«Упрямец» и другие рассказы - страница 24

стр.

— Ну? Что скажете?

— Действительно красавица! — воскликнула девушка. — Обязательно повесьте опять портрет, господин Петров! Какая же это… старая картина?

Петров продолжал возиться с книгами и ничего не ответил.

— Пошли, Стоянова, — снова заторопился Вылчев — А то луна взойдет без нас. Пускай дед тут возится, уют наводит.

— Не твое дело, чем я буду заниматься! — неожиданно закричал с каким-то остервенением старый учитель, потрясая толстенным русско-болгарским словарем. — Разве я в твои дела вмешиваюсь? Указываю, наводить тебе уют или нет? — Слезы уже застилали его глаза. — Идите гуляйте, делайте что хотите! Оставьте меня в покое!..

— Ну вот, пожалуйста… — Вылчев даже рукой махнул. — Началась трагедия!

— Господин Петров, зачем вы? — смутилась девушка. — Отчего вы рассердились? Я хочу, чтобы мы пошли гулять все вместе. Если вы не пойдете, и я не пойду.

— Почему? Почему? — возразил Петров; раздражение его поутихло. — Я не желаю быть помехой…

Вылчев вскипел:

— Какая там к черту помеха? Пошли с нами, и весь разговор!

Стоянова подошла к учителю, взяла его под руку и нежно потянула за собой.

— Пойдемте же… Ради меня!.. Помните наш разговор? Без вас я никуда не пойду… Вылчев! — строго прикрикнула она. — Что ты молчишь? Скажи господину Петрову, что мы собирались идти все вместе!

— Идем, дед! — не решился солгать парень. — Идем! Не порть компании!

Стоянова по-прежнему держала старого учителя под руку, даже положила на его локоть мягкую свою ладонь.

Ее молодое тело излучало тепло и силу.

— Идемте, — ласково звучал бархатный голос.

И Петров сдался.

Всю дорогу до реки девушка не отходила от него: ей во что бы то ни стало захотелось выучить песенку, которой ученики встретили ее в тот день, когда она в первый раз пришла в школу.

— Я вам как-нибудь спою ее… Да и дети могут вас научить, — постепенно смягчался огорченный учитель.

— Нет, нет, я хочу сейчас, сегодня же. Как это?.. «Взошел месяц сахарный…» А дальше?

— Дальше припев: «Румяный, ласковый, ах ты моя душенька!»

Стоянова запела. Петров сдавленным голосом подхватил. Затянули второй куплет, третий, потом — опять сначала, пока звуки веселой песенки не развеяли печаль старика в тихой звездной ночи. Когда они сели в лодку, старый учитель ощутил юношескую бодрость, почувствовал прилив каких-то давно уже неведомых ему сил.

— Ты куда? Зачем на весла садишься? — подал голос Вылчев, всю дорогу хмуро молчавший.

— Отчего бы и нет? — ответил Петров. — Забыл, верно, что двух лет нету, как ты увидел настоящую реку? В своей-то деревне небось не видал ничего, кроме грязных луж, в которых буйволы в жару валяются!

Вылчев не ответил на насмешку; он придержал лодку, пока девушка не уселась против Петрова, затем прыгнул на корму и взялся за маленькое весло.
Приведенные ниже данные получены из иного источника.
-- ==== Sys2Proof/Machine/Generate.lean ====
section
/-! DEFINITION. The control-byte generator: NEXT_SEND, GET_RR and GET_KA (42_frame_generation.md). -/

namespace Sys2Proof.Machine

/-- Write the new `SF` and respond with the bits of it that `mask` keeps: the shared end of the three generating commands
(42_frame_generation.md R67, R70 and R72). -/
def generate (v mask : Byte) (s : State) : State :=
  respond (resultResponse (v &&& mask)) (setSF v s)

/-- NEXT_SEND (42_frame_generation.md R67). -/
def execNextSend (first : Bool) (s : State) : Host.Outcome State Fault Refusal :=
  .next (generate (if first then incRR (incSS s.sf) else incSS s.sf) 0xFF s)

/-- GET_RR (42_frame_generation.md R70). -/
def execGetRR (s : State) : Host.Outcome State Fault Refusal :=
  .next (generate (incRR (s.sf ||| 1)) 0xF1 s)

/-- GET_KA (42_frame_generation.md R72). -/
def execGetKA (s : State) : Host.Outcome State Fault Refusal :=
  .next (generate (s.sf ||| 1) 0xF1 s)

end Sys2Proof.Machine
end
Петров отвязал цепь, которой лодка была прикреплена к колышку, бросил ее на песок и взмахнул веслами.

Остроносая лодка медленно поплыла против течения под склонившимися с берега ивами.

— На остров? — бодро спросил гребец.

— Греби, — неохотно процедил рулевой.

Дунай, вобравший в себя воды стольких рек, далеко уходил в ночи к румынскому берегу, а из глубин его веяло какой-то манящей, притягательной силой.
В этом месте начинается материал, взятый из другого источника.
/-- Setting bit 0 of a byte keeps the N(R) field. -/
theorem or_one_nr (v : Byte) : (v ||| 1).extractLsb' 5 3 = v.extractLsb' 5 3 := by
  simp [BitVec.extractLsb'_or]

/-- Setting bit 0 of a byte keeps the N(S) field. -/
theorem or_one_ns (v : Byte) : (v ||| 1).extractLsb' 1 3 = v.extractLsb' 1 3 := by
  simp [BitVec.extractLsb'_or]

/-- Setting bit 0 of a byte keeps the high nibble. -/
theorem or_one_high (v : Byte) : (v ||| 1).extractLsb' 4 4 = v.extractLsb' 4 4 := by
  simp [BitVec.extractLsb'_or]

/-- The mask `0xF1` of GET_RR and GET_KA keeps the high nibble. -/
theorem mask_high (v : Byte) : (v &&& 0xF1).extractLsb' 4 4 = v.extractLsb' 4 4 := by
  revert v; decide

/-- The mask `0xF1` keeps the N(R) field. -/
theorem mask_nr (v : Byte) : (v &&& 0xF1).extractLsb' 5 3 = v.extractLsb' 5 3 := by
  revert v; decide

/-- The mask `0xF1` leaves the low nibble `0001` of an odd byte. -/
theorem mask_low {v : Byte} (h : v[0] = true) : (v &&& 0xF1).extractLsb' 0 4 = 0b0001 := by
  revert v; decide

/-- The mask `0xF1` leaves the low bits `10001` of an odd byte with bit 4 set. -/
theorem mask_low_poll {v : Byte} (h0 : v[0] = true) (h4 : v[4] = true) : (v &&& 0xF1).extractLsb' 0 5 = 0b10001 := by
  revert v; decide

/-- A field of a byte is that field of the response word that is only this byte. -/
theorem setWidth_field (v : Byte) {start len : Nat} (h : start + len ≤ 16) :
    (v.setWidth 16).extractLsb' start len = v.extractLsb' start len :=
  BitVec.extractLsb'_setWidth_of_le h

/-- `N(S)` of the expected byte is that of `RF` plus 1, whatever the parity of `SF`. -/
@[simp] theorem expected_ns (sf rf : Byte) : (expected sf rf).extractLsb' 1 3 = rf.extractLsb' 1 3 + 1 := by
  cases h : sf[0]
  · rw [expected_of_even h, incRR_ns, incSS_ns]
  · rw [expected_of_odd h, incSS_ns]

/-- Settles O26: the fields of the expected byte, which the response of a CHECK that compares carries. -/
theorem expectedByteFields : Obligations.ExpectedByteFields := by
  intro s b hb
  obtain ⟨t, a, he, hr, -, hres⟩ := exec_check_responds b s
  rw [if_pos ((compares_iff b s).2 (.inl hb))] at hres
  have field {start len : Nat} (h : start + len ≤ 8) :
      (packResponse a).extractLsb' start len = (expected s.sf s.rf).extractLsb' start len :=
    hres ▸ packResponse_field a h
  have bit {i : Nat} (h : i < 8) : (packResponse a)[i] = (expected s.sf s.rf)[i] := by
    rw [packResponse_bit a h]; simp only [hres]
  refine ⟨t, packResponse a, he, hr, ?_, fun d hd => ?_, ?_, fun ho => ?_, fun he => ⟨?_, ?_⟩⟩
  · rw [bit (by omega), expected_parity]
  · rw [field (by omega), BitVec.extractLsb'_eq_self]
    exact ne_expected_of_odd hd s.sf s.rf
  · rw [field (by omega), expected_ns]
  · rw [field (by omega), expected_of_odd ho, incSS_high]
  · rw [field (by omega), expected_of_even he, incRR_nr, incSS_nr]
  · rw [bit (by omega)]
    simp only [expected_of_even he, incRR_poll]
— Как страшно! — вздрогнула Стоянова, боязливо сжавшись на середине скамьи. — Ведь я первый раз в жизни катаюсь по Дунаю.

— Ничего страшного, — подбодрил ее Петров, раскачиваясь в такт движению весел. — Сейчас доедем.

Он даже запел:

Взошел месяц сахарный,
румяный, ласковый…

Но от быстрого бега воды, мелькавшей за низкими бортами лодки, у него закружилась голова. От холода, от напряжения, с которым он сжимал весла, пальцы свело судорогой, сердце заколотилось, отдаваясь в груди и в висках. Однако он продолжал грести и петь:

То не месяц был сахарный,
а красавица де́вица,
румяная, ласковая…

Словно в ответ на зов песни, из-за потонувших во тьме холмов на румынском берегу выплыла полная, округлая луна. Мгновение помедлила на горизонте, погляделась в черное зеркало реки, распустила по волнам копну золотых волос и легко заскользила по звездной синеве, заливая ее своим сиянием.

Примолкла, притаилась дунайская ночь.